- PROBLEM STATEMENT: Scan the entries below for the word "isNan" and copy every line where it turns up.

- Saved data entries:
────

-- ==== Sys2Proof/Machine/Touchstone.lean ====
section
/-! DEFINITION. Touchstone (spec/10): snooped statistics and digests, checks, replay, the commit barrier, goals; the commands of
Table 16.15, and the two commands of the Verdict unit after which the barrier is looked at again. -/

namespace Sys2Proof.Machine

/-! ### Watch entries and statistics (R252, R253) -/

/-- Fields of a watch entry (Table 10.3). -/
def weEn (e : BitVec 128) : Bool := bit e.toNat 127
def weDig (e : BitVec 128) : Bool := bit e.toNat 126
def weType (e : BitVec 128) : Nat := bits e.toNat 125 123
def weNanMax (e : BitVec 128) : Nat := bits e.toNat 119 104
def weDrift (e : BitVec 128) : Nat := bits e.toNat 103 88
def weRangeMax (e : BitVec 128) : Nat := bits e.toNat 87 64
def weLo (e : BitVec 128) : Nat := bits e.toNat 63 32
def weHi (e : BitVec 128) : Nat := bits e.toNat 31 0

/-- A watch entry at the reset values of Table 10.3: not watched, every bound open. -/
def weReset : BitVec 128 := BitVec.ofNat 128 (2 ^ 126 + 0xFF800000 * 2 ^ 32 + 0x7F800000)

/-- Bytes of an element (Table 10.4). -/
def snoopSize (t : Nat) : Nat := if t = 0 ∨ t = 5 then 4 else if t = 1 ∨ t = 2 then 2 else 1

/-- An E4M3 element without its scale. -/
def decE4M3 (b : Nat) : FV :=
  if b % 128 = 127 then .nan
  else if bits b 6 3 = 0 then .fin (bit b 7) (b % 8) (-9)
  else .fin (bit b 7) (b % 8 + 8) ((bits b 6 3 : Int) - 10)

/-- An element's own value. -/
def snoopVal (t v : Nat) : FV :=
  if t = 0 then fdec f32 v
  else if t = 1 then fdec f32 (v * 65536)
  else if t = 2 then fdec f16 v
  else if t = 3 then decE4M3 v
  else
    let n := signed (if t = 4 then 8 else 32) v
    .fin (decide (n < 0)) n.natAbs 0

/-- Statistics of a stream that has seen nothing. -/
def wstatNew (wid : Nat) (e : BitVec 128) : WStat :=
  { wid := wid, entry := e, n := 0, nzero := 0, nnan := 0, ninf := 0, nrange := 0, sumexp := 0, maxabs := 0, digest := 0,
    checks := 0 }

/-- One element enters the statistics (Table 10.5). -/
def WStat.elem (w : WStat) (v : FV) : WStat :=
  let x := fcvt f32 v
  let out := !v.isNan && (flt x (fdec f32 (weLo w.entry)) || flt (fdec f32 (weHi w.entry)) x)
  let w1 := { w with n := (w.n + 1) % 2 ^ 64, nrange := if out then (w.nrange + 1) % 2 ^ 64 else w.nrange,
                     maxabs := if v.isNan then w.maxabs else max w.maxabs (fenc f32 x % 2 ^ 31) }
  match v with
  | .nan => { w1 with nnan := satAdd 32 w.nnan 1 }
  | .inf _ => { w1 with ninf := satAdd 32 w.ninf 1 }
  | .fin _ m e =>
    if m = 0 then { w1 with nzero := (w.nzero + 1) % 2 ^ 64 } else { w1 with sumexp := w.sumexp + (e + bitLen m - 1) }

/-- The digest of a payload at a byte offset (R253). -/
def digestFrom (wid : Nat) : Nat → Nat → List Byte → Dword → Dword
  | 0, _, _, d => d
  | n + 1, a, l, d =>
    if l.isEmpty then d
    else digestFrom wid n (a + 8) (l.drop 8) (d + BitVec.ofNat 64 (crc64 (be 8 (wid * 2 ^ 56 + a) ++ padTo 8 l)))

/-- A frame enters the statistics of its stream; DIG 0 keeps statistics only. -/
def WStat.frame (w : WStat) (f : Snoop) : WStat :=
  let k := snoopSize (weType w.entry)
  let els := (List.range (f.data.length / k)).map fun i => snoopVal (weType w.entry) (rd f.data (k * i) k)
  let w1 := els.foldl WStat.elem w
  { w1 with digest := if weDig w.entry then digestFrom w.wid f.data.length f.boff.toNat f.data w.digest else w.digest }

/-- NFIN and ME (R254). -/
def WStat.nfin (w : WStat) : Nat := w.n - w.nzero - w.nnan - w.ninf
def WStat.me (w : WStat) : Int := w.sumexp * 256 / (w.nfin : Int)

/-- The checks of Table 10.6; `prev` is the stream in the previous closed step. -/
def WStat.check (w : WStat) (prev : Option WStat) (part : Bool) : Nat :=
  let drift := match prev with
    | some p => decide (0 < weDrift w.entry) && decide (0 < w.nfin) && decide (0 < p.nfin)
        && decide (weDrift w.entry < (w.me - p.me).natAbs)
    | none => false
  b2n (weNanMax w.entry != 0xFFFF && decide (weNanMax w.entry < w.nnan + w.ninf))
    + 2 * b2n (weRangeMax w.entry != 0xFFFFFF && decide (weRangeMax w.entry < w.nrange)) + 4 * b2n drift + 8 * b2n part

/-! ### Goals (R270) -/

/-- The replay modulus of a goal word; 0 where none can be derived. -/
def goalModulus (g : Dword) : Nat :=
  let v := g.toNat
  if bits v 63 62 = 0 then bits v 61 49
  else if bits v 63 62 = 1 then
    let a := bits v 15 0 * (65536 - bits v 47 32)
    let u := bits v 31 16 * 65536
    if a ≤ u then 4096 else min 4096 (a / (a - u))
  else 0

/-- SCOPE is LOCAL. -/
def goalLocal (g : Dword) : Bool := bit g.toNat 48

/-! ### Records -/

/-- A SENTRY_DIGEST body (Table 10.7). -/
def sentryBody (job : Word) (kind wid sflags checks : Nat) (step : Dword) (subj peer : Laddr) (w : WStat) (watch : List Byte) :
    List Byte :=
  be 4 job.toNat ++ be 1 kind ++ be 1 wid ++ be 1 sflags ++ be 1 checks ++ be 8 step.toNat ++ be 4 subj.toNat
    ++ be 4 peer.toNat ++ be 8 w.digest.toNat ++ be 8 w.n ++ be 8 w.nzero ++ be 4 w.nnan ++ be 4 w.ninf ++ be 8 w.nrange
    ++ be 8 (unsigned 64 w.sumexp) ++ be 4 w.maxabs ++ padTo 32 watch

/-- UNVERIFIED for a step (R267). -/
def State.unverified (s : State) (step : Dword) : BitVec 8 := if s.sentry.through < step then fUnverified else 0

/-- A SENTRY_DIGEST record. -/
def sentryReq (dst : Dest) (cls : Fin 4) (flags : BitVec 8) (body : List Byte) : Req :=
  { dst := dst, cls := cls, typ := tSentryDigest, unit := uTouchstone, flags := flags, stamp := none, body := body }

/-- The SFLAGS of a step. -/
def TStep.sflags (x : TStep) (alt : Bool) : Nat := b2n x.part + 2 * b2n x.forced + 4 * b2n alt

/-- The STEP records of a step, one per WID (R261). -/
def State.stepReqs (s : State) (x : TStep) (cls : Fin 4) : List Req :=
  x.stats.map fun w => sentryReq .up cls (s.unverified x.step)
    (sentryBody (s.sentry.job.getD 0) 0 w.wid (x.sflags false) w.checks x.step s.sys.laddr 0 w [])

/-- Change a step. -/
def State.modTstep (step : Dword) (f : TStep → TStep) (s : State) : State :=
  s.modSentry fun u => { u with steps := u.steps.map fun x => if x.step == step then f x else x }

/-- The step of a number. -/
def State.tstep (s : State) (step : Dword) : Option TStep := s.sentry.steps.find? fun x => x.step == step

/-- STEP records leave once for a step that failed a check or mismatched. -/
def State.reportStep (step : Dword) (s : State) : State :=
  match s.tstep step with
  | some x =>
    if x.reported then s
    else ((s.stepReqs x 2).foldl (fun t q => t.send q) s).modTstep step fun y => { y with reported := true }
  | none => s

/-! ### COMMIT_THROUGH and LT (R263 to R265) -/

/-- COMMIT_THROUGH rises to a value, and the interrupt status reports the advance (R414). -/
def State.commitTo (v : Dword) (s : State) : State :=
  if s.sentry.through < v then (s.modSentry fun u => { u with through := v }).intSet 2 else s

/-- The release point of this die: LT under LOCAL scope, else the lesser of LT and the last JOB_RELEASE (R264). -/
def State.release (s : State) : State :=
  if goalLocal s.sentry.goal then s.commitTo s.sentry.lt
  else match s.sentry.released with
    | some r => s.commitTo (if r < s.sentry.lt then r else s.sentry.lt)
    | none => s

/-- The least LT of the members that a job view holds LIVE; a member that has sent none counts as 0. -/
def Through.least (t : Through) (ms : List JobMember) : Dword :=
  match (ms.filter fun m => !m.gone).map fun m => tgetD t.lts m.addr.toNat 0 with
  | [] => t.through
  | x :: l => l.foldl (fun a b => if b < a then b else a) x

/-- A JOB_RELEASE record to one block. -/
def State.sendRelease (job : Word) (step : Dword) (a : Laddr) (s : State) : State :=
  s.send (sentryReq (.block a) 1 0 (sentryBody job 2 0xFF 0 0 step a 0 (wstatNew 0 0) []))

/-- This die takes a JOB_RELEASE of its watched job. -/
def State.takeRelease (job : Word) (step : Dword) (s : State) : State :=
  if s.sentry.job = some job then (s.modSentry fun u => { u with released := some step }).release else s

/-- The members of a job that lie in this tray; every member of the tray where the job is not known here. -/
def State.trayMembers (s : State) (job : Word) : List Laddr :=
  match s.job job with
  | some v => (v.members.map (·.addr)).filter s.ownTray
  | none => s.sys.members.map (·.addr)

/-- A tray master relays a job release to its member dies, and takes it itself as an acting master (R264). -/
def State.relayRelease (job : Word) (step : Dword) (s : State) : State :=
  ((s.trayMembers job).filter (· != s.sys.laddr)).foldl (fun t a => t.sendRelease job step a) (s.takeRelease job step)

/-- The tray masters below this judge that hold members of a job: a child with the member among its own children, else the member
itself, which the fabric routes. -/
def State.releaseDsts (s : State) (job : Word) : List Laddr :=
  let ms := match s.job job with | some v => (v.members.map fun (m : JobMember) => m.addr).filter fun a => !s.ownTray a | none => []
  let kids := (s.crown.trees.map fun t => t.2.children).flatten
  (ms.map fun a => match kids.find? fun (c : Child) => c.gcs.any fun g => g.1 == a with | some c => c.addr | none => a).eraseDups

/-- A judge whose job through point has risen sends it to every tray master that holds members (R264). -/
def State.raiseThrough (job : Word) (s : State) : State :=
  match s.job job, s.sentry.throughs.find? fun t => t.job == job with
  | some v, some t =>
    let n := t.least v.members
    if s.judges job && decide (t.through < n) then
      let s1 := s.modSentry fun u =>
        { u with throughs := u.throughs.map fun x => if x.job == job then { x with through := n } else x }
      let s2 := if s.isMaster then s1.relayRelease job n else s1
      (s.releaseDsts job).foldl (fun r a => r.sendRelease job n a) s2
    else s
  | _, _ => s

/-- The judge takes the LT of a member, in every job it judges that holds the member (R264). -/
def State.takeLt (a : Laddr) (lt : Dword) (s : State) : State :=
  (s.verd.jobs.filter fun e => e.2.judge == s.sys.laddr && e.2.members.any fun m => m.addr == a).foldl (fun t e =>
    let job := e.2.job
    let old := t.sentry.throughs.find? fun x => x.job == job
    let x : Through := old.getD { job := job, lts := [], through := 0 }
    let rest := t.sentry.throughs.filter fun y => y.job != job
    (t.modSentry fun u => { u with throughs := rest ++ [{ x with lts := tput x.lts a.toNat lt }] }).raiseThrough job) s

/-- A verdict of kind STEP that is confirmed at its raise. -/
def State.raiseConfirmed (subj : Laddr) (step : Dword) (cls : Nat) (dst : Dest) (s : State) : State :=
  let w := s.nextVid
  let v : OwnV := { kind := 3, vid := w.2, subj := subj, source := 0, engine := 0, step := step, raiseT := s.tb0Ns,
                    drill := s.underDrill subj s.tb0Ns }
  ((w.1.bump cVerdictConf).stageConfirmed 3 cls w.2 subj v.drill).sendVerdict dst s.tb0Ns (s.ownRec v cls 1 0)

────

- RESPONSE:
  let out := !v.isNan && (flt x (fdec f32 (weLo w.entry)) || flt (fdec f32 (weHi w.entry)) x)
                     maxabs := if v.isNan then w.maxabs else max w.maxabs (fenc f32 x % 2 ^ 31) }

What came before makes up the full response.